◆ **TO DO**: Below are entries; copy exactly the lines from the one with "has (Table 15-10). -/" through the one with "(R588, R590). -/", both included, and leave out the rest.

◆ **DATA**:

● ● ● ●

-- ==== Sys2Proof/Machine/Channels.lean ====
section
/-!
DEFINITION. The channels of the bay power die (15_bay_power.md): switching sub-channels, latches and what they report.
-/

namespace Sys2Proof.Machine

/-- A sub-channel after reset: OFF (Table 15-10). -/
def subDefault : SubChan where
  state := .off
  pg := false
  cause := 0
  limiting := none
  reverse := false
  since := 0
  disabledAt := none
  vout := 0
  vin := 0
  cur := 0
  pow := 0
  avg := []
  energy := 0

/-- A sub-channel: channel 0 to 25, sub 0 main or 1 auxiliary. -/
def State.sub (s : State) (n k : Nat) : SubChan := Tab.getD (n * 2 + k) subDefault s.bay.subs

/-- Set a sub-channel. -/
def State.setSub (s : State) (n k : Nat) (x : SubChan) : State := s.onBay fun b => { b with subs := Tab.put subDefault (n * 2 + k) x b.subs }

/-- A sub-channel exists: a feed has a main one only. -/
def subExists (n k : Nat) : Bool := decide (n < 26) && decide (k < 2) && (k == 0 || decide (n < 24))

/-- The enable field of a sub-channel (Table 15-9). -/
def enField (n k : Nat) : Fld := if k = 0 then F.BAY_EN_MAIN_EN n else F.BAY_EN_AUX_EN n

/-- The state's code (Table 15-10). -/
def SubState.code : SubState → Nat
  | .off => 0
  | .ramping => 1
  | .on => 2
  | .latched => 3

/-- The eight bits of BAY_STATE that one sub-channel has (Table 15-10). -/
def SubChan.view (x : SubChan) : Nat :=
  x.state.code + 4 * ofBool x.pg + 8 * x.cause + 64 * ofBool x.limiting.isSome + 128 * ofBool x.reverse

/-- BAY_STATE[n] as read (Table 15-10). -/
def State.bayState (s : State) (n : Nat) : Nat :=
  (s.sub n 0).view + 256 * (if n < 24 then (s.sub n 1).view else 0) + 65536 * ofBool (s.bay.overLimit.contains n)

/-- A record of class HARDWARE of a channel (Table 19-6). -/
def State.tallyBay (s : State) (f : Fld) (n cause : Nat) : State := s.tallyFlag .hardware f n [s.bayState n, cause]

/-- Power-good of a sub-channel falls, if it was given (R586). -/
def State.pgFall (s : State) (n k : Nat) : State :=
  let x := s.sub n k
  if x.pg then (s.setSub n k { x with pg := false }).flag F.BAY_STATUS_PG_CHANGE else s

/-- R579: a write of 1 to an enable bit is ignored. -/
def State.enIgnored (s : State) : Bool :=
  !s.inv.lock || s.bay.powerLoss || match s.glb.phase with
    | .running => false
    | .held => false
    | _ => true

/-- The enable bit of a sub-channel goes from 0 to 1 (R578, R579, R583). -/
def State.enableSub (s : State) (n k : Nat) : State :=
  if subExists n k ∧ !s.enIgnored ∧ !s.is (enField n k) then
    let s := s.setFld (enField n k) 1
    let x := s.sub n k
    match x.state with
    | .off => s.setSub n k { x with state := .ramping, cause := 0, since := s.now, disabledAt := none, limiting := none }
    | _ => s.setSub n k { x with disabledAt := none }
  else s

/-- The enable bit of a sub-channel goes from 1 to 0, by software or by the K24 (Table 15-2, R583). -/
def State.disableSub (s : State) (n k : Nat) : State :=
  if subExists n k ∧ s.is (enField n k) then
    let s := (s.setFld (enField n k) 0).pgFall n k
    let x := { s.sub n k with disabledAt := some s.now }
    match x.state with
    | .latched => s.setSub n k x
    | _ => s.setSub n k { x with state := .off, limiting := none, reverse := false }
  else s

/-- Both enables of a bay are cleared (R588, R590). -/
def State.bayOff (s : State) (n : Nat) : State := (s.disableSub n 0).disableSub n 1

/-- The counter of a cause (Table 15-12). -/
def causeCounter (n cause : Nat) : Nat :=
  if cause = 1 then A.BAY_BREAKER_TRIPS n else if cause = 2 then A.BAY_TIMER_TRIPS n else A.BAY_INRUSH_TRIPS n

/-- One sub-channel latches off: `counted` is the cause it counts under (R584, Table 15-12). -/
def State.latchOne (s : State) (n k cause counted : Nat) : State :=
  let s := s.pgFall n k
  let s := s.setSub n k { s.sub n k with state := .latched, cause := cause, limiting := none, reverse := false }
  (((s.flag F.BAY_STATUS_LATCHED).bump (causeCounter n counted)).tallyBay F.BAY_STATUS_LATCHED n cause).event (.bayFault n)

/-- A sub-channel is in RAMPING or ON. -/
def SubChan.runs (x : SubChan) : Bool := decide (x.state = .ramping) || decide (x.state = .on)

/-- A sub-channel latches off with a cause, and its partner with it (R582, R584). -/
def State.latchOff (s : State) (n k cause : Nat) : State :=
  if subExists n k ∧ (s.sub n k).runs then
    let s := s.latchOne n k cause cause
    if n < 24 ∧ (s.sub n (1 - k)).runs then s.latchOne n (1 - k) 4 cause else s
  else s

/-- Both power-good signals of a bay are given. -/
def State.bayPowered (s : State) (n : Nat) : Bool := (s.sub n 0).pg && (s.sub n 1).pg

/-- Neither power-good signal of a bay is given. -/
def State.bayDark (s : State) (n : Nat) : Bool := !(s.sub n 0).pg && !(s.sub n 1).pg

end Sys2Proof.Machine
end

● ● ● ●

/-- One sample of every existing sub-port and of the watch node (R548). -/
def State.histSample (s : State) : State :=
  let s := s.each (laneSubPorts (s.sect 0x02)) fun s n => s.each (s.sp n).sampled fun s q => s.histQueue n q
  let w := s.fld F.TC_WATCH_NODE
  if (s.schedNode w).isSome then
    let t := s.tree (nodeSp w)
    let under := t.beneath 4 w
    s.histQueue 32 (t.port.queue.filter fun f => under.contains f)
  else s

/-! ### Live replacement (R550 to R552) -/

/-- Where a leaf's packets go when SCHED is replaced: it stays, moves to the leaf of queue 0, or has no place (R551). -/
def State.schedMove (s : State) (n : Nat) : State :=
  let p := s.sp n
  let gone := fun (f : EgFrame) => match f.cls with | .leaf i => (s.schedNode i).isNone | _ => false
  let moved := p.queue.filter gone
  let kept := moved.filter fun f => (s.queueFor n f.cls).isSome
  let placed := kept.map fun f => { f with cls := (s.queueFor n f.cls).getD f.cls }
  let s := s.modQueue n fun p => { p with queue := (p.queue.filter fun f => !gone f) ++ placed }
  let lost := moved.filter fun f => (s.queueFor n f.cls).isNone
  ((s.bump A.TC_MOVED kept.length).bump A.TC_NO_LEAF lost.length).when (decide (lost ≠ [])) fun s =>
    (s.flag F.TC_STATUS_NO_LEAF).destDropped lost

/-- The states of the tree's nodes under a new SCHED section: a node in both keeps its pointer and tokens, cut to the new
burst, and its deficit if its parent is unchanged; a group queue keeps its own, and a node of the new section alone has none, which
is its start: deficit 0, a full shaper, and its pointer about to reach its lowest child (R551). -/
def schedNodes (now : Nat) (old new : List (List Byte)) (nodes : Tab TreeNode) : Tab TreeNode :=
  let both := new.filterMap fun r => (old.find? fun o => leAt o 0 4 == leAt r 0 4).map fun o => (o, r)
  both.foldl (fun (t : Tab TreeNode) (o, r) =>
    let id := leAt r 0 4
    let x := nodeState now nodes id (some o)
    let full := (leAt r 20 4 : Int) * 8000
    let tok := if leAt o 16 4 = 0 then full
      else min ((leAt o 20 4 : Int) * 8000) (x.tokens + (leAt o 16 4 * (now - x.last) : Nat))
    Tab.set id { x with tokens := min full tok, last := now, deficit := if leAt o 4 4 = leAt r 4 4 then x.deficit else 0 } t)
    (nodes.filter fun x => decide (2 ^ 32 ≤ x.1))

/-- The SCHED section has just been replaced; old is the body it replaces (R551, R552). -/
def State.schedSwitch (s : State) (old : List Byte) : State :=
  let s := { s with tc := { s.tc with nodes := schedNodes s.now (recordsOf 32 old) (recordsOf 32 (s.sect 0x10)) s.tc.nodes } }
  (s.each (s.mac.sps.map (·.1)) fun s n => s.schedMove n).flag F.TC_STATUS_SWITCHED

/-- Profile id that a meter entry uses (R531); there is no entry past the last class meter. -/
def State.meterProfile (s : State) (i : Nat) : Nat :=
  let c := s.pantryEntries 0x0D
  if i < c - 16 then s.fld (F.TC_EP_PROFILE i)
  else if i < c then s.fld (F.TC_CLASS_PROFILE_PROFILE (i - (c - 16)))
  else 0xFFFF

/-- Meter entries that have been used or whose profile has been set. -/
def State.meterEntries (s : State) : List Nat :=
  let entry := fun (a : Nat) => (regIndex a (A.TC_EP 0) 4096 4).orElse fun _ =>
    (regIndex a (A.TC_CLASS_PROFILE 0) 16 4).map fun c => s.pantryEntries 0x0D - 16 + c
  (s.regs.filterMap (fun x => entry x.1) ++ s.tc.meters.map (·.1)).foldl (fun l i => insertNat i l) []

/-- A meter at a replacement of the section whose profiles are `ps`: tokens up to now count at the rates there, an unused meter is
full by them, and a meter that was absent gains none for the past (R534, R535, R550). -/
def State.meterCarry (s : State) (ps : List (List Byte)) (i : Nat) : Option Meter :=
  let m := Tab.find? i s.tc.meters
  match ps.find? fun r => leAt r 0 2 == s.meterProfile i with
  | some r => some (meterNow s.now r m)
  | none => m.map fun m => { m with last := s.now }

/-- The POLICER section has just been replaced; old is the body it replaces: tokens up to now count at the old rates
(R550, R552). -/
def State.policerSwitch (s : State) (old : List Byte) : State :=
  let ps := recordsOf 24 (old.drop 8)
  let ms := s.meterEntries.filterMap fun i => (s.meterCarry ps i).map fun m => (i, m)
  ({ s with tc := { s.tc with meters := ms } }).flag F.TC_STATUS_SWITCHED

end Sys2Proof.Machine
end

● ● ● ●

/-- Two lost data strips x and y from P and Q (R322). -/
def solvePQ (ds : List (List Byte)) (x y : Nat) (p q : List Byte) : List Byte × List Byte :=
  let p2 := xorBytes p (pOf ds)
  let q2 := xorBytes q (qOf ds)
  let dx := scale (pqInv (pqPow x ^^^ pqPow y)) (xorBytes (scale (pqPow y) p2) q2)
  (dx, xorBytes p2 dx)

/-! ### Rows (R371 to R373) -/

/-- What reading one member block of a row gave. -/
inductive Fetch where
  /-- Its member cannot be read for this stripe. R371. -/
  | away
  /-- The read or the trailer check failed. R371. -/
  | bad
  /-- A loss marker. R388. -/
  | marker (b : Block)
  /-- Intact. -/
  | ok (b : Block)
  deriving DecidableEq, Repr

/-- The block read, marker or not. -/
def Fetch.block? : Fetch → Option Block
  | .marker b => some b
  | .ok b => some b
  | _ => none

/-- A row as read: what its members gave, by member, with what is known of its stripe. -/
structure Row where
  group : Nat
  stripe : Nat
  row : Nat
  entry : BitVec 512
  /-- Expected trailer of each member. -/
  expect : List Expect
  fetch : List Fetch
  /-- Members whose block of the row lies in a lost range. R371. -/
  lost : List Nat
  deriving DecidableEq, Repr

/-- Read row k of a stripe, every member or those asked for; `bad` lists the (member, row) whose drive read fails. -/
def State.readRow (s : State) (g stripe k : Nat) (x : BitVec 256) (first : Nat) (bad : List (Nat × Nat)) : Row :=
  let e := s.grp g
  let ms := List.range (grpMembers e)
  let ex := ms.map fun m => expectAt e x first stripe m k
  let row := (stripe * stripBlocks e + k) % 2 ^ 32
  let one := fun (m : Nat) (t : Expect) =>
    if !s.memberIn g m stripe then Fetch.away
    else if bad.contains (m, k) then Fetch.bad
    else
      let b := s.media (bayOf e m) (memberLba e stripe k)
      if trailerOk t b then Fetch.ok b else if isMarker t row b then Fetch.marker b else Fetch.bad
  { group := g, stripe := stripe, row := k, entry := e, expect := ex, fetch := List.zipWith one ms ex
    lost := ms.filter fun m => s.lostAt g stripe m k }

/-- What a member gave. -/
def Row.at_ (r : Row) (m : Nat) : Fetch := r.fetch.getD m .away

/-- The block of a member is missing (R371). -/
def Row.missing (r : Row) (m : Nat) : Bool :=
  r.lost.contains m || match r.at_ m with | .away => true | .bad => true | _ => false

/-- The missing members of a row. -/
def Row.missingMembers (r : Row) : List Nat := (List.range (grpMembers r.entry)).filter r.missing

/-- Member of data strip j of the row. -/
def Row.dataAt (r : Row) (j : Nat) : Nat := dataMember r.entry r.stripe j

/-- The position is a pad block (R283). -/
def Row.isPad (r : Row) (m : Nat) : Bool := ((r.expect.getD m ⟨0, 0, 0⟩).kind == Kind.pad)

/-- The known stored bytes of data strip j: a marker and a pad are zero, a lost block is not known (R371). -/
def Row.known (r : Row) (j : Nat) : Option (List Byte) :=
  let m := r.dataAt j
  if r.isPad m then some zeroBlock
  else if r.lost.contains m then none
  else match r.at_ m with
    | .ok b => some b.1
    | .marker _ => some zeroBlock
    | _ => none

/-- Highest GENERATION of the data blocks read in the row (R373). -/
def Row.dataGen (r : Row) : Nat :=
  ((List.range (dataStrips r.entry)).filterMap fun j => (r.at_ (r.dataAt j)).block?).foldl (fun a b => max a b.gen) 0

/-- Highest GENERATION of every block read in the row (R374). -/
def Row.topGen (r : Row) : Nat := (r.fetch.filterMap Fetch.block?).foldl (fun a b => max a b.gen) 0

● ● ● ●

◆ **FINISHED TASK**:
/-- The eight bits of BAY_STATE that one sub-channel has (Table 15-10). -/
def SubChan.view (x : SubChan) : Nat :=
  x.state.code + 4 * ofBool x.pg + 8 * x.cause + 64 * ofBool x.limiting.isSome + 128 * ofBool x.reverse

/-- BAY_STATE[n] as read (Table 15-10). -/
def State.bayState (s : State) (n : Nat) : Nat :=
  (s.sub n 0).view + 256 * (if n < 24 then (s.sub n 1).view else 0) + 65536 * ofBool (s.bay.overLimit.contains n)

/-- A record of class HARDWARE of a channel (Table 19-6). -/
def State.tallyBay (s : State) (f : Fld) (n cause : Nat) : State := s.tallyFlag .hardware f n [s.bayState n, cause]

/-- Power-good of a sub-channel falls, if it was given (R586). -/
def State.pgFall (s : State) (n k : Nat) : State :=
  let x := s.sub n k
  if x.pg then (s.setSub n k { x with pg := false }).flag F.BAY_STATUS_PG_CHANGE else s

/-- R579: a write of 1 to an enable bit is ignored. -/
def State.enIgnored (s : State) : Bool :=
  !s.inv.lock || s.bay.powerLoss || match s.glb.phase with
    | .running => false
    | .held => false
    | _ => true

/-- The enable bit of a sub-channel goes from 0 to 1 (R578, R579, R583). -/
def State.enableSub (s : State) (n k : Nat) : State :=
  if subExists n k ∧ !s.enIgnored ∧ !s.is (enField n k) then
    let s := s.setFld (enField n k) 1
    let x := s.sub n k
    match x.state with
    | .off => s.setSub n k { x with state := .ramping, cause := 0, since := s.now, disabledAt := none, limiting := none }
    | _ => s.setSub n k { x with disabledAt := none }
  else s

/-- The enable bit of a sub-channel goes from 1 to 0, by software or by the K24 (Table 15-2, R583). -/
def State.disableSub (s : State) (n k : Nat) : State :=
  if subExists n k ∧ s.is (enField n k) then
    let s := (s.setFld (enField n k) 0).pgFall n k
    let x := { s.sub n k with disabledAt := some s.now }
    match x.state with
    | .latched => s.setSub n k x
    | _ => s.setSub n k { x with state := .off, limiting := none, reverse := false }
  else s

/-- Both enables of a bay are cleared (R588, R590). -/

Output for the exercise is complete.